Она по-прежнему была красива пышной здоровой красотой тридцатипятилетней женщины, и все та же искренняя гордость сопричастницы к работе мужа сквозила в каждом ее взгляде на него, в каждом движении к нему.
— Когда же мы сегодня будем работать, Ястребочек? — спросила она, запуская руку в его жесткие волосы.
Гришка нагнул голову, вынул из-за пояса свою толстую книжку и размашисто черкнул в ней несколько слов.
— Покажи, Ястребочек, — потребовала Галина с привычной уверенностью протягивая руку.
Он вырвал из книжки листок, сунул его жене и зашагал через клумбы прочь.
Галина держала перед собой листок на обеих ладонях и долго вчитывалась в то, что было написано на нем, потом вдруг с криком оттолкнула его от себя, точно омерзительного паука, и убежала в дом.
В растерянности я машинально поднял с полу этот косо оторванный листок и, прежде чем успел сообразить, что совершаю бестактность, одним взглядом промахнул короткую фразу:
«Осточертела ты мне, проклятая баба».
Я понял, что хозяевам теперь будет не до меня. Положив листок на прежнее место, на пол, как будто никто и не поднимал его, я спустился с веранды и пошел на станцию.
Под старыми тополями
Старые тополя на бульваре моего родного города всегда вызывают у меня воспоминания о далеком прошлом, и не потому ли я так люблю побродить по бульвару, особенно в ранний утренний час, когда влажный воздух пропитан запахом тополиной листвы. Ведь мир воспоминаний населен людьми и наполнен событиями не менее интересными и значительными, чем день бегущий. В воспоминаниях друзей и близких бессмертен человек. Воспоминания неистребимы, даже если уже исчезли с лица земли люди, дела и вещи, вызвавшие их к жизни.
В этот раз, приехав в К., я мельком увидел на бульваре двух знакомых людей, с которыми, по сути дела, не был знаком, но так часто встречал их в прошлые годы, что в представлении моем они были неотделимы от города как часть его истории.
Они стали старше на тридцать лет, оба заметно потучнели, обрели плавную неторопливость в походке и прочное спокойствие в выражении лиц. У него на воротничок рубашки набегала толстая складка шеи, было бело-розовое лицо здорового, трезвого и некурящего человека, в одежде бросалась в глаза подчеркнутая чистота и аккуратность. Она же — эдакая крупная, красивая полнотелой красотой женщина, медленная и даже величавая — спокойно глядела перед собой кустодиевским взглядом.
Рукава его пиджака, застегнутого на все три пуговицы, были, как и прежде, засунуты в карманы. Он не носил протезы.
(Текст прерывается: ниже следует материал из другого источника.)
-- ==== Sys2Proof/Laws/Encoder.lean ====
section
/-! SUPPORT. ENCODE as one sink write: after its checks it offers the bytes of the whole file, in order. -/

namespace Sys2Proof.Machine

/-- The rows of the first n in-memory rows, the last first (R90). -/
def rowsBytes (s : State) (w : Nat) : Nat → List Byte
  | 0 => []
  | r + 1 => rowBytes s w r ++ rowsBytes s w r

@[simp] theorem rowBytes_sinkTook (s : State) (bs : List Byte) (w r : Nat) :
    rowBytes (s.sinkTook bs) w r = rowBytes s w r := rfl

@[simp] theorem rowsBytes_sinkTook (s : State) (bs : List Byte) (w n : Nat) :
    rowsBytes (s.sinkTook bs) w n = rowsBytes s w n := by
  induction n with
  | zero => rfl
  | succ r ih => simp [rowsBytes, ih]

theorem rowsBytes_eq (s : State) (w n : Nat) :
    rowsBytes s w n = (List.range n).flatMap fun k => rowBytes s w (n - 1 - k) := by
  induction n with
  | zero => rfl
  | succ r ih =>
    have h0 : r + 1 - 1 - 0 = r := by omega
    have hk : ∀ k, r + 1 - 1 - (k + 1) = r - 1 - k := by omega
    rw [rowsBytes, ih, List.range_succ_eq_map, List.flatMap_cons, List.flatMap_map, h0]
    simp only [Nat.succ_eq_add_one, hk]

@[simp] theorem length_rowBytes (s : State) (w r : Nat) : (rowBytes s w r).length = stride w := by
  have h : ∀ n, ((List.range n).flatMap fun c => pixelBytes (s.imgRead r c)).length = 3 * n := by
    intro n
    induction n with
    | zero => rfl
    | succ n ih => rw [List.range_succ, List.flatMap_append, List.length_append, ih]; simp [pixelBytes]; omega
  rw [rowBytes, List.length_append, h, List.length_replicate, stride_eq]
  omega

@[simp] theorem length_rowsBytes (s : State) (w n : Nat) : (rowsBytes s w n).length = n * stride w := by
  induction n with
  | zero => simp [rowsBytes]
  | succ r ih => rw [rowsBytes, List.length_append, ih, length_rowBytes, Nat.succ_mul, Nat.add_comm]

/-- Writing the rows one by one is one write of all their bytes. -/
theorem encodeRows_eq (w n : Nat) (s : State) : encodeRows w n s = memWrite (rowsBytes s w n) s := by
  induction n generalizing s with
  | zero => rfl
  | succ r ih =>
    rw [encodeRows, rowsBytes, memWrite_append]
    rcases memWrite_cases (rowBytes s w r) s with ⟨_, h⟩ | ⟨n, _, _, _, h⟩ | ⟨n, _, _, _, h⟩
    · rw [h]; simp only; rw [ih, rowsBytes_sinkTook]
    · rw [h]
    · rw [h]

/-- The bytes ENCODE offers from a state that passes its checks (R65). -/
def offeredFile (s : State) : List Byte :=
  packFH (builtFileHeader (encodedSize s.imgW.toNat s.imgH.toNat))
    ++ packIH (builtInfoHeader s.params s.imgW.toNat s.imgH.toNat)
    ++ rowsBytes s s.imgW.toNat s.imgH.toNat

theorem length_offeredFile (s : State) : (offeredFile s).length = encodedSize s.imgW.toNat s.imgH.toNat := by
  simp only [offeredFile, List.length_append, length_packFH, length_packIH, length_rowsBytes, encodedSize]
  omega

theorem toList_hb_buildHeaders (s : State) :
    s.buildHeaders.hb.toList = packFH (builtFileHeader (encodedSize s.imgW.toNat s.imgH.toNat))
      ++ packIH (builtInfoHeader s.params s.imgW.toNat s.imgH.toNat) :=
  toList_hbWrite_headers _ _ _

theorem rowsBytes_built (s : State) (w n : Nat) : rowsBytes s.startSink.buildHeaders w n = rowsBytes s w n := by
  induction n with
  | zero => rfl
  | succ r ih => rw [rowsBytes, rowsBytes, ih]; rfl

/-- Building the headers and having bytes accepted changes the sink, the headers and the answers used up, nothing else
(the frame of ENCODE). The byte list is a variable, so that checking this unfolds no file. -/
theorem written_frame (s : State) (l : List Byte) :
    let t := s.startSink.buildHeaders.sinkTook l
    t = { s with outHeld := false, out := t.out, outLen := t.outLen, fh := t.fh, ih := t.ih, hb := t.hb, acks := t.acks,
                 draws := t.draws } := by
  intro t
  apply State.ext <;> rfl

/-- A failed check: nothing is offered (R84, R85). -/
theorem encodeBody_check {s : State} {e : ErrCode} (h : encodeCheck s = some e) :
    encodeBody s = { ending := .fail e, st := s.startSink } := by
  unfold encodeBody encodePrepare
  rw [h]

/-- All checks passed: the whole file is offered as one write (R83). -/
theorem encodeBody_write {s : State} (h : encodeCheck s = none) :
    encodeBody s = memWrite (offeredFile s) s.startSink.buildHeaders := by
  have hr := rowsBytes_built s s.imgW.toNat s.imgH.toNat
  unfold encodeBody encodePrepare
  rw [h]
  simp only
  rw [offeredFile, ← hr, memWrite_append]
  rw [show packFH (builtFileHeader (encodedSize s.imgW.toNat s.imgH.toNat))
      ++ packIH (builtInfoHeader s.params s.imgW.toNat s.imgH.toNat) = s.startSink.buildHeaders.hb.toList
    from (toList_hb_buildHeaders s.startSink).symm]
  rcases memWrite_cases s.startSink.buildHeaders.hb.toList s.startSink.buildHeaders with
    ⟨_, h⟩ | ⟨n, _, _, _, h⟩ | ⟨n, _, _, _, h⟩
  · rw [h]
    simp only
    rw [encodeRows_eq, rowsBytes_sinkTook]
    simp only [State.sinkTook_imgW, State.sinkTook_imgH, State.buildHeaders_imgW, State.buildHeaders_imgH,
      State.startSink_imgW, State.startSink_imgH]
  · rw [h]
  · rw [h]

/-- The ways ENCODE's operation ends. -/
theorem encodeBody_cases (s : State) :
    (∃ e, encodeCheck s = some e ∧ encodeBody s = { ending := .fail e, st := s.startSink }) ∨
    (encodeCheck s = none ∧
      encodeBody s = { ending := .ok, st := s.startSink.buildHeaders.sinkTook (offeredFile s) }) ∨
    (∃ n, encodeCheck s = none ∧ n < (offeredFile s).length ∧
      encodeBody s = { ending := .fail .write
                       st := (s.startSink.buildHeaders.sinkTook ((offeredFile s).take n)).answered }) ∨
    (∃ n, encodeCheck s = none ∧ n < (offeredFile s).length ∧ s.answerAt n = .never ∧
      encodeBody s = { ending := .stuck, st := s.startSink.buildHeaders.sinkTook ((offeredFile s).take n) }) := by
  cases h : encodeCheck s with
  | some e => exact .inl ⟨e, rfl, encodeBody_check h⟩
  | none =>
    rw [encodeBody_write h]
    rcases memWrite_cases (offeredFile s) s.startSink.buildHeaders with ⟨_, h⟩ | ⟨n, hn, _, _, h⟩ | ⟨n, hn, _, hv, h⟩
    · exact .inr (.inl ⟨rfl, h⟩)
    · exact .inr (.inr (.inl ⟨n, rfl, hn, h⟩))
    · exact .inr (.inr (.inr ⟨n, rfl, hn, hv, h⟩))

end Sys2Proof.Machine
end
Даже через тридцать лет память легко подсказала историю этих людей. Перед войной они, может быть, один-единственный раз поцеловались на школьном вечере где-нибудь в залитом лунным светом коридоре или под этими лопотавшими листвой тополями. На фронт она написала ему два письма; он не ответил.
Когда вскоре он вернулся в город без обеих рук, она пришла к нему и сказала, что никогда не уйдет. Он прогонял ее; нарочно, чтобы обидеть, ругал самыми бранными словами, бился головой о стену, истерически вопя, что лучше убьет себя, чем позволит ей ухаживать за ним. Но она не ушла.
На первых порах ей, семнадцатилетней девочке, любив шей романы Тургенева и разводившей у себя во дворе пионы и георгины редких сортов и необыкновенной красоты, пришлось справлять за ним весь грязный уход. Это было, наверно, тяжелым испытанием, тем более что он ощетинивался против любого проявления ее заботливости. А сам в это время бегал к хирургам по госпиталям, которые тогда были размещены почти во всех школах города.
Каким-то непостижимым хирургическим волшебством приспособленные сначала держать ложку, его короткие култышки со временем оказались способными держать и рейсфедер. Он стал работать на заводе чертежником, калькировал медленно, но аккуратно и точно, и ему поручали неспешную, но особо тонкую работу.
Узнал я, что работает он там и поныне.
Мы восхищаемся красотою подвига-порыва, но есть неэффектный внешне подвиг самоотверженной любви на всю жизнь, за который люди еще не придумали награды…
Выздоровление
Приближение болезни я почувствовал еще в пути и, когда вышел из вагона у деревянного вокзала маленького северного городка, то уже знал, что мне не избежать больничной койки.
Больница была тоже деревянной. Серые некрашеные бревна ее построек казались какими-то скитами и должны были действовать удручающе не только на больного человека, но и на здорового. И короткие дни северной зимы тоже были серы, мглисты, мутны, точно окна снаружи занавешивались грязными простынями.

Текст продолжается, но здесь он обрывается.